There was an ice bucket on the table. The gin and the tonic water kept going around, and we somehow got on the subject of love. Mel thought real love was nothing less than spiritual love. He said he’d spent five years in a seminary before quitting to go to medical school. He said he still looked back on those years in the seminary as the most important years in his life.
Terri said the man she lived with before she lived with Mel loved her so much he tried to kill her. Then Terri said, “He beat me up one night. He dragged me around the living room by my ankles. He kept saying, 'I love you, I love you, you bitch.’ He went on dragging me around the living room. My head kept knocking on things.” Terri looked around the table. “What do you do with love like that?”
The story is “What We Talk about when We Talk about Love.” There are some subtle tricks; it’s Carver, after all! The characters all “were from somewhere else.” We lived “in Albuquerque then.” So there’s a fairy-tale element: This Albuquerque phase is like an oasis. It won’t last. Past lives pop up like ghosts. Mel’s seminary years make an appearance. Terri can’t help but evoke memories of her former man, who “loved her so much he tried to kill her.”
The opening lines have a whiff of Jane Austen-ish irony; “he was talking. He was a cardiologist, and sometimes that gave him the right.” Is the narrator suggesting that Mel is a self-righteous blowhard? No one has the right to be a bore. The suggestion is planted, then the narrator moves on to other matters.

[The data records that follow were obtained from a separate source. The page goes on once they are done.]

-- ==== Sys2Proof/Certificates/Slice0/Obligations.lean ====
section
/-!
DEFINITION. The statements for the provers. A command's statement gives, under conditions on the state and its operands alone, the next state
that `exec` answers, as an expression of the machine's shared operations; so it says both what changes and that nothing else does.
-/

open Sys2Proof Sys2Proof.Machine

/-- R254 to R256: ALU.
R255: the instructions that compute one value for rd and go on to the next instruction.
R259: control-state registers. The value of `cycle` (index 3) moves on by a free number of cycles: the model keeps no G-cycles. -/
def Obligations.CoreArithmetic : Prop :=
  (∀ (s : State) (k w : Nat), executes s k w = true → fOp w = 0x00 →
     (∀ v, aluFn (fFunc w) ((groveOf s k).xr (fRs1 w)) ((groveOf s k).xr (fRs2 w)) = some v →
       exec (.alu k) s = .next (coreNext k ((groveOf s k).setX (fRd w) v) s)) ∧
     (aluFn (fFunc w) ((groveOf s k).xr (fRs1 w)) ((groveOf s k).xr (fRs2 w)) = none →
       exec (.alu k) s = .next (coreTrap k .illegal s))) ∧
  (∀ (s : State) (k w : Nat), executes s k w = true →
     (fOp w = 0x01 → exec (.addi k) s = .next (coreNext k ((groveOf s k).setX (fRd w)
       ((groveOf s k).xr (fRs1 w) + BitVec.ofInt 64 (sext (bits w 15 0) 16))) s)) ∧
     (fOp w = 0x02 → exec (.andi k) s = .next (coreNext k ((groveOf s k).setX (fRd w)
       ((groveOf s k).xr (fRs1 w) &&& BitVec.ofNat 64 (bits w 15 0))) s)) ∧
     (fOp w = 0x03 → exec (.ori k) s = .next (coreNext k ((groveOf s k).setX (fRd w)
       ((groveOf s k).xr (fRs1 w) ||| BitVec.ofNat 64 (bits w 15 0))) s)) ∧
     (fOp w = 0x04 → exec (.xori k) s = .next (coreNext k ((groveOf s k).setX (fRd w)
       ((groveOf s k).xr (fRs1 w) ^^^ BitVec.ofNat 64 (bits w 15 0))) s)) ∧
     (fOp w = 0x05 → bits w 15 6 = 0 → exec (.shi k) s = .next (coreNext k ((groveOf s k).setX (fRd w)
       ((groveOf s k).xr (fRs1 w) <<< bits w 5 0)) s)) ∧
     (fOp w = 0x05 → bits w 15 6 = 1 → exec (.shi k) s = .next (coreNext k ((groveOf s k).setX (fRd w)
       ((groveOf s k).xr (fRs1 w) >>> bits w 5 0)) s)) ∧
     (fOp w = 0x05 → bits w 15 6 = 2 → exec (.shi k) s = .next (coreNext k ((groveOf s k).setX (fRd w)
       (((groveOf s k).xr (fRs1 w)).sshiftRight (bits w 5 0))) s)) ∧
     (fOp w = 0x06 → exec (.lui k) s = .next (coreNext k ((groveOf s k).setX (fRd w)
       (BitVec.ofInt 64 (sext (bits w 15 0) 16) <<< 16)) s)) ∧
     (fOp w = 0x07 → exec (.slti k) s = .next (coreNext k ((groveOf s k).setX (fRd w)
       (if ((groveOf s k).xr (fRs1 w)).toInt < (BitVec.ofInt 64 (sext (bits w 15 0) 16) : W64).toInt then 1 else 0)) s)) ∧
     (fOp w = 0x19 → exec (.mvs k) s = .next (coreNext k ((groveOf s k).setX (fRd w)
       ((groveOf s k).sumReg (bits w 3 0))) s)) ∧
     (fOp w = 0x35 → exec (.toks k) s = .next (coreNext k ((groveOf s k).setX (fRd w)
       (BitVec.ofNat 64 (groveOf s k).tokenMask)) s))) ∧
  (∀ (s : State) (k w : Nat) (v : W64), executes s k w = true →
     (fOp w = 0x1A →
       bits w 11 0 = 0x000 ∧ v = BitVec.ofNat 64 (groveOf s k).logical ∨
       bits w 11 0 = 0x001 ∧ v = BitVec.ofNat 64 (((groveNode s k).map (·.groves.length)).getD 0) ∨
       bits w 11 0 = 0x002 ∧ v = BitVec.ofNat 64 (((groveNode s k).map (·.step)).getD 0) ∨
       bits w 11 0 = 0x004 ∧ v = BitVec.ofNat 64 s.fab.now ∨
       bits w 11 0 = 0x005 ∧ v = BitVec.ofNat 64 (groveOf s k).redTag ∨
       bits w 11 0 = 0x006 ∧ v = (if groveExact s k then 1 else 0) ∨
       bits w 11 0 = 0x007 ∧ v = BitVec.ofNat 64 ((groveOf s k).ctx.getD 0) ∨
       bits w 11 0 = 0x008 ∧ v = BitVec.ofNat 64 (groveOf s k).barGen →
       ∃ n, exec (.csrr k) s = .next (coreNext k ((groveOf s k).setX (fRd w) v) (s.setFree n))) ∧
     (fOp w = 0x1A → bits w 11 0 = 0x003 →
       ∃ c n, exec (.csrr k) s =
         .next (coreNext k ({ groveOf s k with cycle := c }.setX (fRd w) (BitVec.ofNat 64 c)) (s.setFree n))) ∧
     (fOp w = 0x1A → 8 < bits w 11 0 → exec (.csrr k) s = .next (coreTrap k .illegal s)) ∧
     (fOp w = 0x1B → bits w 11 0 = 0x005 →
       exec (.csrw k) s = .next (coreNext k { groveOf s k with redTag := ((groveOf s k).xr (fRs1 w)).toNat % 2 ^ 41 } s)) ∧
     (fOp w = 0x1B → bits w 11 0 ≠ 0x005 → exec (.csrw k) s = .next (coreTrap k .illegal s)))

The ice bucket and gin also seem to have mystical powers; they coax love-talk out of the four flawed protagonists. My impression is that love is always on everyone’s tongue; it’s “the central mystery.” You just have to get that gin and tonic water “going around.”
And then another mine in the minefield: How will Mel react to Terri’s dredging up images of the former lover? (And is there a better snapshot of the Divided Self than “I love you, I love you, you bitch”--?) The reader might think of “Boxes,” where another woman has the ghost of a former life following her, a life in which a man took his car and drove himself off a high, high bridge. The insurance company charged the woman for the damage to the bridge.
Human frailty, unarticulated tension, lives in transition--and we are off to the races. Welcome to the world of Raymond Carver!